§ **Working data**
-- ==== Sys2Proof/Machine/TypesCkpt.lean ====
section
/-! DEFINITION. Records of the state, eighth part: checkpoints (14). -/

namespace Sys2Proof.Machine

/-- A 4 KiB frame as a checkpoint holds it (R395, R398): its number (physical address ÷ 4,096), its bytes other than 0,
its protection and generation, and its poisoned sectors. -/
structure CkFrame where
  frame : Nat
  data : Mem
  prot : Bool
  keygen : Nat
  poison : List Nat
  /-- The packed blocks of a frame stored PACKED, where an image read from the pool holds them; empty where this device coded the
  frame (R399). -/
  packed : Bytes := []
  /-- A protected frame that nothing has written since its gesso: its stored bytes are all zero (R309, R399). -/
  gesso : Bool := false
  deriving DecidableEq, Repr

/-- A checkpoint image on its target (R397, R398), as its contents: the manifest's fields, the metadata of R390 and the
frames. -/
structure CkImage where
  slice : Nat
  ckpt : Nat
  step : Nat
  pkc : U64
  clusters : Nat
  pcgs : Nat
  tableLog2 : Nat
  device : Nat
  count : Nat
  modelHash : Option U256
  /-- The commit record is present and its hash holds. -/
  committed : Bool := false
  /-- Every DIGEST, the frame table and the metadata match. -/
  hashOk : Bool := true
  frames : List CkFrame := []
  desc : Tab Desc := []
  kv : Tab SessKv := []
  counts : Tab Nat := []
  regions : List Region := []
  objects : List Obj := []
  pals : Tab Pal := []
  ptables : List PtTable := []
  indexes : List Index := []
  tables : List Table := []
  /-- T1 canvases, which lie in general capacity (R390). -/
  stored : List Stored := []
  deriving DecidableEq, Repr

/-- How far a checkpoint in flight has come (R397, R395, R400). -/
inductive CkPhase where
  /-- POOL_ALLOC of the target is not answered yet. -/
  | target
  /-- Frames are copied into the spare slots. -/
  | staging
  /-- The old commit record is being overwritten with zeros. -/
  | zeroing
  /-- Frames, table, metadata and manifest are being written. -/
  | draining
  /-- The commit record is being written. -/
  | committing
  deriving DecidableEq, Repr

/-- A checkpoint in flight. -/
structure Ckpt where
  slice : Nat
  num : Nat
  phase : CkPhase := .staging
  /-- Frames of the new set and of the old set that are not copied yet. -/
  fresh : List Nat := []
  old : List Nat := []
  /-- PCGs of the slice whose staging has not ended. -/
  pcgs : List Nat := []
  /-- Every staging record so far could be written (R395). -/
  records : Bool := true
  image : CkImage
  tag : Option Tag := none
  /-- Its drain goes on after a reset (R404). -/
  resumed : Bool := false
  deriving DecidableEq, Repr

/-- The target of a slice (R397): its members with the base each gave, and the last image of each parity. -/
structure CkTarget where
  slice : Nat
  members : List (Nat × Option Nat)
  /-- RGEN of the target records (R425). -/
  rgen : Nat := 0
  even : Option CkImage := none
  odd : Option CkImage := none
  deriving DecidableEq, Repr

/-- A restore under way (R403). -/
structure CkRestore where
  slice : Nat
  image : CkImage
  tag : Option Tag
  deriving DecidableEq, Repr

/-- The checkpoint side of the device. -/
structure CkptSt where
  flight : List Ckpt := []
  targets : List CkTarget := []
  /-- Frames (physical address ÷ 4,096) whose bits D0 and D1 are set, ascending (R391). -/
  d0 : List Nat := []
  d1 : List Nat := []
  /-- Parities of a slice all of whose bits are set (R397, R401, R403): bit 0 even, bit 1 odd. -/
  full : Tab Nat := []
  /-- PKC of the last cut or JOB_START, and the number of the step after it, by slice (R392). -/
  lastPkc : Tab U64 := []
  lastStep : Tab Nat := []
  /-- Number of the last step that ended, by slice (R392). -/
  ended : Tab Nat := []
  /-- Number of the next checkpoint, by slice. -/
  next : Tab Nat := []
  /-- CKPT_NOW commands that wait for a step end, by slice. -/
  now : Tab Tag := []
  restores : List CkRestore := []
  /-- Checkpoints whose drain resumes when their slice is defined again (R404). -/
  kept : List Ckpt := []
  deriving DecidableEq, Repr

end Sys2Proof.Machine

/-- A checkpoint target that this device did not allocate, as its target records and images read, by locator (R402): no state
of this device. -/
opaque Sys2Proof.Config.remoteTarget : Nat → Option Sys2Proof.Machine.CkTarget
end

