-- ==== Sys2Proof/Machine/Keys.lean ====
section
/-! DEFINITION. The key hierarchy (R413, R414): what is derived from the fuses. -/

namespace Sys2Proof.Machine

/-- The bytes of an ASCII string. -/
def ascii (s : String) : Bytes := s.toList.map fun c => BitVec.ofNat 8 c.toNat

/-- DIE_SEED of a die (R414); RT is die index 19. -/
def dieSeed (d : Nat) : Bytes := Config.fuse d 0 32

/-- A key derived from a seed with the customisation string "QW5200 key" (R413). -/
def deriveKey (seed : Bytes) (label : Bytes) (bits : Nat) : Bytes := Config.kmac seed label bits (ascii "QW5200 key")

/-- The die identity key's seed and public key. -/
def dieIdSeed (d : Nat) : Bytes := deriveKey (dieSeed d) (ascii "ID") 256
def dieIdPublic (d : Nat) : Bytes := Config.mldsaPublic (dieIdSeed d)

/-- The link KEM key's seed of a link die. -/
def linkKemSeed (d : Nat) : Bytes := deriveKey (dieSeed d) (ascii "LKEM") 512

/-- The device attestation key's seed and public key (R413). -/
def attestSeed : Bytes := deriveKey (dieSeed 19) (ascii "ATTEST") 256
def attestPublic : Bytes := Config.mldsaPublic attestSeed

/-- DEVICE_ID: SHA3-256 of the device attestation public key (R413). -/
def deviceId : U256 := Config.sha3 attestPublic

/-- The device KEM key's seed and public key. -/
def deviceKemSeed : Bytes := deriveKey (dieSeed 19) (ascii "DKEM") 512
def deviceKemPublic : Bytes := Config.kemPublic deviceKemSeed

/-- ZCOUNT as its two fuse bytes: one bit blown per ZEROIZE, from bit 0 up (R414). -/
def State.zcountBytes (s : State) : Bytes := bytesOf 2 (2 ^ s.sec.zcount - 1)

/-- The device sealing key (R413). -/
def State.dsk (s : State) : Bytes := deriveKey (dieSeed 19) (ascii "DSEAL" ++ s.zcountBytes) 256

/-- The key of a sealed canvas (R424): seal mode 1 under the DSK, 2 under the CSK; none where it is not held. -/
def State.canvasKey (s : State) (mode : Nat) (nonce : Bytes) (sid compId : U64) : Option Bytes :=
  let k := if mode = 1 then some s.dsk else if mode = 2 then s.sec.csk.map hashBytes else none
  k.map fun k => Config.kmac k (nonce ++ bytesOf 8 sid.toNat ++ bytesOf 8 compId.toNat) 256 (ascii "QW5200 canvas")

end Sys2Proof.Machine
end

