-- ==== Sys2Proof/Machine/Session.lean ====
section
/-! DEFINITION. Session commands: REQUEST, CANCEL (R69, R264..R266), OPEN (R76..R78), CLOSE (R71, R72), FORK (R86,
R87), SET_SESSION (R79), SESSION_QUERY (R62), token rings (R257, R260), and the device's checks of deadlines (R265) and
of the end of a CLOSE (R72). -/

namespace Sys2Proof.Machine

/-- A command whose first check may give an index or a code. -/
def withIndex (r : Except Nat Nat) (k : Nat → Reply) : Reply :=
  match r with
  | .error c => .reject c
  | .ok i => k i

/-! ## Abandoned operations (R71) -/

/-- A park of the session is abandoned and its PARK, if one waits, ends with a status. -/
def State.stopPark (s : State) (i status : Nat) : State :=
  let a := s.ax i
  ((s.abandonPark i).setAx i { a with parkTag := none, parkCause := 0 }).completeOpt a.parkTag status []

/-- A thaw of the session is abandoned and every THAW that waits ends with a status; a run-ahead thaw posts its event
(R71, R75, R116). -/
def State.stopThaw (s : State) (i status : Nat) : State :=
  let a := s.ax i
  let ahead := (s.d i).runahead
  let s1 := (s.abandonThaw i).setAx i { a with thawTags := [] }
  let s2 := if ahead then s1.sessEvent i .spring .winter 5 else s1
  a.thawTags.foldl (fun t g => t.complete g status 0 []) s2

/-- A streaming thaw of a session that has reached its Thaw end is given up (R71). -/
def State.stopStream (s : State) (i : Nat) : State := s.delStream i

/-! ## REQUEST (R69, R261, R266) -/

/-- Sampler values that R266 refuses: TEMP negative, NaN or infinite; TOP_P not in (0, 1]; TOP_K above 1,024. -/
def samplerBad (temp topP : U16) (topK : Nat) : Bool :=
  let t := rd16 temp.toNat
  let p := rd16 topP.toNat
  t.isNan || t.isInf || t.isNeg || p.isNan || p.isNeg || p.isZero || (Num.fin 1 0).lt p || decide (1024 < topK)

/-- KIND, INPUT_LEN and MAX_NEW disagree with the table *Request kinds*, or INPUT_ADDR is not aligned (R69 check 5). -/
def kindBad (r : ReqOps) : Bool :=
  let i := r.inputLen.toNat
  let m := r.maxNew.toNat
  !((r.kind == 0 && 1 ≤ i && 1 ≤ m) || (r.kind == 1 && 1 ≤ i && m == 0) || (r.kind == 2 && i == 0 && 1 ≤ m)) ||
  (i != 0 && r.inputAddr.toNat % 4 != 0)

/-- Another session's live request names the ring (R261), one that a handover has given away among them (R175). -/
def State.ringOfOther (s : State) (sl i ring : Nat) : Bool :=
  (s.desc.any fun x => x.2.slice == sl && x.1 != i && x.2.naming ring != 0) ||
  s.srv.handed.any fun h => h.slice == sl && h.ring == ring && h.via.isNone && h.sid != (s.d i).sessionId

/-- The request entry a REQUEST makes. -/
def reqEntry (r : ReqOps) (t : Tag) : Request :=
  { opcode := 0x10, kind := r.kind.toNat, rflags := r.rflags.toNat, reqSeq := r.reqSeq, handle := r.handle
    requestId := r.requestId, inputAddr := r.inputAddr, inputLen := r.inputLen.toNat, maxNew := r.maxNew.toNat
    deadline := r.deadline, tokenRing := r.tokenRing.toNat, temp := r.temp, topP := r.topP, topK := r.topK.toNat
    seed := r.seed, tag := some t }

/-- The request stored: in ACTIVE when it holds no live request, else in PENDING; a resident session's generator
counter for it starts at 0 (R69, R102); it keeps its place in the order of acceptance (R245). -/
def State.storeReq (s0 : State) (i : Nat) (q : Request) : State :=
  let n := s0.srv.acceptCtr + 1
  let s : State := { s0 with srv := { s0.srv with acceptCtr := n } }
  let r := { q with order := n }
  let d := s.d i
  let k := s.kvOf i
  let res := d.windowBase != 0
  if d.active.live then
    let s1 := s.setD i { d with pending := r }
    if res then s1.setKv i { k with sampler := { k.sampler with counterP := 0, emittedP := 0 } } else s1
  else
    let s1 := s.setD i { d with active := r }
    if res then s1.setKv i { k with sampler := { k.sampler with
      counter := 0, emitted := 0, inputDone := 0, cancel := false, heldDue := false, drafts := k.sampler.drafts } }
      else s1

/-- REQUEST (R69, R71). -/
def execRequest (h : Hdr) (r : ReqOps) (s : State) : Host.Outcome State Fault Refusal :=
  hostCmd { entry := handleNode r.handle } h (fun s t =>
    withIndex (s.tailHandle h.fn.toNat r.handle) fun i =>
      let d := s.d i
      let same (q : Request) : Bool := q.requestId == r.requestId && q != {}
      if s.closing i then .reject eSessionClosing
      else if same d.active || (d.pending.live && same d.pending) then .done s eDupRequest
      else
        let ring := r.tokenRing.toNat
        let credit := ((s.tring d.slice ring).map TRing.credit).getD 0
        let shares := d.active.names ring
        checked
          [(d.active.live && d.pending.live, eReqFull),
           (r.rflags.toNat / 8 != 0, eReservedSet),
           (kindBad r, eSessionParam),
           ((s.tring d.slice ring).isNone, eBadTring),
           (s.ringOfOther d.slice i ring || (shares && credit < 2), eTringBusy),
           (samplerBad r.temp r.topP r.topK.toNat, eSamplerParam),
           (r.deadline != 0 && r.deadline.toNat ≤ s.pkc, eDeadlinePast)]
          (let s1 := s.storeReq i (reqEntry r t)
           .later (if d.season == .autumn && d.op == .parkOwn then s1.stopPark i eOk else s1))) s

/-! ## CANCEL (R264) -/

/-- A request of a session that is not Summer has ended: a PENDING one becomes active at once (log entry 18). -/
def State.afterEnd (s : State) (i : Nat) : State :=
  if (s.d i).season == .summer then s else s.promote i

/-- CANCEL (R264). -/
def execCancel (h : Hdr) (handle requestId : U64) (s : State) : Host.Outcome State Fault Refusal :=
  hostCmd { widths := [64, 64], entry := handleNode handle } h (fun s t =>
    withIndex (s.tailHandle h.fn.toNat handle) fun i =>
      let d := s.d i
      if (s.ax i).closeAtEnd then .reject eSessionClosing
      else if d.pending.live && d.pending.requestId == requestId then
        .done (s.endPending i eCancelled (fLast + fCancelled))
      else if d.active.requestId ≠ requestId ∨ d.active == {} then .reject eNoRequest
      else if ¬ d.active.live then .done s eAlreadyDone
      else if d.season ≠ .summer then
        .done ((s.endActive i eCancelled (fLast + fCancelled) true).afterEnd i)
      else
        let k := s.kvOf i
        let s1 := s.setKv i { k with sampler := { k.sampler with cancel := true } }
        .later { s1 with srv := { s1.srv with cancels := s1.srv.cancels ++ [(i, t)] } }) s

/-- The check every 2^20 counts (R265): requests of sessions that are not Summer whose deadline has passed end with
E_DEADLINE, LAST and LATE. -/
def execDeadlineCheck (s : State) : Host.Outcome State Fault Refusal :=
  if ¬ s.pkg.latePeriod < s.period then .next s
  else .next ((s.desc.map (·.1)).foldl (fun t i =>
    let d := t.d i
    if d.season == .summer then t
    else
      let t1 := if d.pending.live && t.late d.pending then t.endPending i eDeadline (fLast + fLate) else t
      if d.active.live && t1.late d.active then (t1.endActive i eDeadline (fLast + fLate) true).afterEnd i else t1)
    { s with pkg := { s.pkg with latePeriod := s.period } })

/-! ## OPEN (R76..R78) -/

/-- A FLAGS operand with bits other than PINNED, PROTECTED, DCLASS, DEEP_OK and PAGE_MAX_LOG2 set. -/
def flagsReserved (f : Nat) : Bool := f &&& 0x0FD0 != 0

/-- A SESSION_ID held by a non-Empty descriptor of this device (R77 check 4). -/
def State.sidUsed (s : State) (sid : U64) : Bool := s.desc.any fun x => x.2.used && x.2.sessionId == sid

/-- The checks of R77 from 2 on. -/
def State.openChecks (s : State) (sl : Nat) (o : OpenOps) : List (Bool × Nat) :=
  let f := o.flags.toNat
  let pm := f / 4096
  let dc := bitsOf f 2 2
  let adopt := o.mode == 1
  let cap := ((s.curProg sl).map (·.pageMax)).getD 15
  [(flagsReserved f, eReservedSet),
   (dc == 3 || (11 ≤ pm && pm ≤ 14), eSessionParam),
   ((pm != 15 && cap < pm) || (adopt && (o.canvasTier == 0 || 3 < o.canvasTier.toNat)), eSessionParam),
   (!adopt && (s.curProg sl).isNone, eJobProgram),
   (s.sidUsed o.sessionId, eDupSessionId),
   (!adopt && o.palette != 0xFFFF && !s.palOk sl o.palette.toNat, eNoPalette),
   (dc == 1 && !s.reachable sl o.mirrorDev.toNat, eNoMirror),
   (s.emptyIndex.isNone, eTableFull),
   (!adopt && (s.freeWindow sl).isNone, eNoWindow)]

/-- The descriptor OPEN writes at index `i` (R76, R78). -/
def State.openDesc (s : State) (sl i : Nat) (o : OpenOps) : Desc :=
  let f := o.flags.toNat
  let base : Desc :=
    { season := if o.mode = 1 then .winter else .autumn, ownerState := .owned, gen := (s.d i).gen, slice := sl
      pageMaxLog2 := f / 4096, tail := true, deepOk := bitAt f 5, dclass := bitsOf f 2 2
      prot := s.confidential sl || bitAt f 1, pinned := bitAt f 0, sessionId := o.sessionId, ringSize := 1
      pageBudget := o.pageBudget.toNat, lastSummerPkc := s.pkg.pkc
      mirrorDev := if bitsOf f 2 2 = 1 then o.mirrorDev.toNat else 0xFFFF }
  if o.mode = 1 then
    { base with canvasAddr := o.canvasAddr, canvasLen := o.canvasLen.toNat, canvasTier := o.canvasTier.toNat }
  else { base with palette := o.palette.toNat, mapEpoch := s.comp.epoch }

/-- The session opened at index `i`. -/
def State.opened (s : State) (sl i : Nat) (o : OpenOps) : State :=
  let s1 := (s.setD i (s.openDesc sl i o)).descWritten i
  if o.mode = 1 then s1
  else
    let s2 := (s1.takeWindow i).setKv i {}
    if o.palette = 0xFFFF then s2 else s2.palRef o.palette.toNat true

/-- The home die of the descriptor OPEN takes (R22, R59). -/
def State.openNode (s : State) : List Nat := (s.emptyIndex.map fun i => [8 + i % 64 / 8]).getD []

/-- OPEN (R76, R77). -/
def execOpen (h : Hdr) (o : OpenOps) (s : State) : Host.Outcome State Fault Refusal :=
  if s.gessoWaits (cmdSlice h.fn.toNat o.slice.toNat) then .next s
  else hostCmd { widths := [6, 1, 64, 16, 16, 32, 16, 64, 32, 8], entry := s.openNode } h (fun s _ =>
    let sl := cmdSlice h.fn.toNat o.slice.toNat
    checked ([(!s.defined sl, eNoImage), (s.loading sl, eImgSliceBusy)] ++ s.openChecks sl o)
      (match s.emptyIndex with
       | none => .reject eTableFull
       | some i =>
         let s1 := s.opened sl i o
         .done s1 eOk [(64, (handleOf i (s1.d i)).toNat)])) s

/-! ## CLOSE (R71, R72) -/

/-- One descriptor goes to Closing: a stream is given up, its live requests end with E_SESSION_CLOSED, teardown is queued
(R71). -/
def State.closeOne (s : State) (i : Nat) (t : Option Tag) : State :=
  let s1 := (s.stopStream i).endPending i eSessionClosed fLast
  let s2 := s1.endActive i eSessionClosed fLast true
  let s3 := s2.setD i { s2.d i with season := .closing, op := .close, stream := false }
  s3.setAx i { s3.ax i with closeTag := t, closeAtEnd := false }

/-- RING_CMD operands as they are sent (log entry 27): kind, ring position, ring size, next, previous and mirror device,
DCLASS, PROTECTED, PAGE_MAX_LOG2, target device and slice, tier, flags, PAGE_BUDGET, then a FORK's ids; the model hash and palette content as
payload. -/
def ringArgs (o : RingOps) : List Nat :=
  [0, o.epoch.toNat, o.sid.toNat, o.kind.toNat, o.pos.toNat, o.size.toNat, o.next.toNat, o.prev.toNat, o.mirror.toNat,
   o.dclass.toNat, o.prot.toNat, o.pageMaxLog2.toNat, o.targetDev.toNat, o.targetSlice.toNat, o.tier.toNat, o.flags.toNat,
   o.budget.toNat] ++
  o.ids.map (·.toNat)

/-- A RING_CMD sent to a device (R360). -/
def State.ringSend (s : State) (dev : Nat) (o : RingOps) (p : Purpose) : State :=
  s.send dev 7 0x10 0xFF (ringArgs o)
    (hashBytes o.modelHash ++ match o.palette with
      | some x => hashBytes x.1 ++ bytesOf 4 x.2.toNat
      | none => []) p

/-- A ring command about a session. -/
def ringOps (kind sid epoch : Nat) : RingOps :=
  { kind := BitVec.ofNat 4 kind, sid := BitVec.ofNat 64 sid, epoch := BitVec.ofNat 32 epoch }

/-- Every descriptor of a session on this device goes to Closing, and the CLOSE is carried to the devices next to it in the
ring, but for the one it came from (R67). -/
def State.closeRing (s : State) (sid : U64) (except from_ : Nat) : State :=
  let own := s.devNo.getD 0xFFFF
  let mine := s.desc.filter fun x => x.2.sessionId == sid && x.2.used && x.2.season != .closing && x.1 != except
  let all := s.desc.filter fun x => x.2.sessionId == sid && x.2.used && (x.2.season != .closing || x.1 == except)
  let devs := (all.flatMap fun x => [x.2.ringPrev, x.2.ringNext]).eraseDups.filter fun d =>
    d != 0xFFFF && d != own && d != from_
  let epoch := all.foldl (fun n x => max n x.2.ownerEpoch) 0
  let s1 := mine.foldl (fun (t : State) x => t.closeOne x.1 none) s
  devs.foldl (fun (t : State) d => t.ringSend d (ringOps 2 sid.toNat epoch) .none) s1

/-- The session goes to Closing, on every member of its ring (R67, R71). -/
def State.toClosing (s : State) (i : Nat) (t : Option Tag) : State :=
  let d := s.d i
  if d.ringPrev = 0xFFFF ∧ d.ringNext = 0xFFFF then s.closeOne i t
  else (s.closeOne i t).closeRing d.sessionId i 0xFFFF

/-- CLOSE by season and operation (table *Season transitions*). -/
def State.closeBody (s : State) (i : Nat) (t : Tag) : Reply :=
  let d := s.d i
  if s.closing i then .reject eSessionClosing
  else match d.season, d.op with
  | .autumn, .none => .later (s.toClosing i t)
  | .autumn, .parkHost => .later ((s.stopPark i eSessionClosed).toClosing i t)
  | .autumn, .parkOwn => .later ((s.stopPark i eOk).toClosing i t)
  | .summer, _ =>
    let s1 := s.setAx i { s.ax i with closeAtEnd := true, closeTag := some t }
    .later { s1 with srv := { s1.srv with causes := tabPut s1.srv.causes i eSessionClosed } }
  | .spring, .thaw => .later ((s.stopThaw i eSessionClosed).toClosing i t)
  | .winter, .none => .later (s.toClosing i t)
  | _, _ => .reject eSessionBusy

§ **To do**
Each line above that holds the string "under" should be copied and shown.

§ **Reply**
/-- A restore under way (R403). -/
/-- The key of a sealed canvas (R424): seal mode 1 under the DSK, 2 under the CSK; none where it is not held. -/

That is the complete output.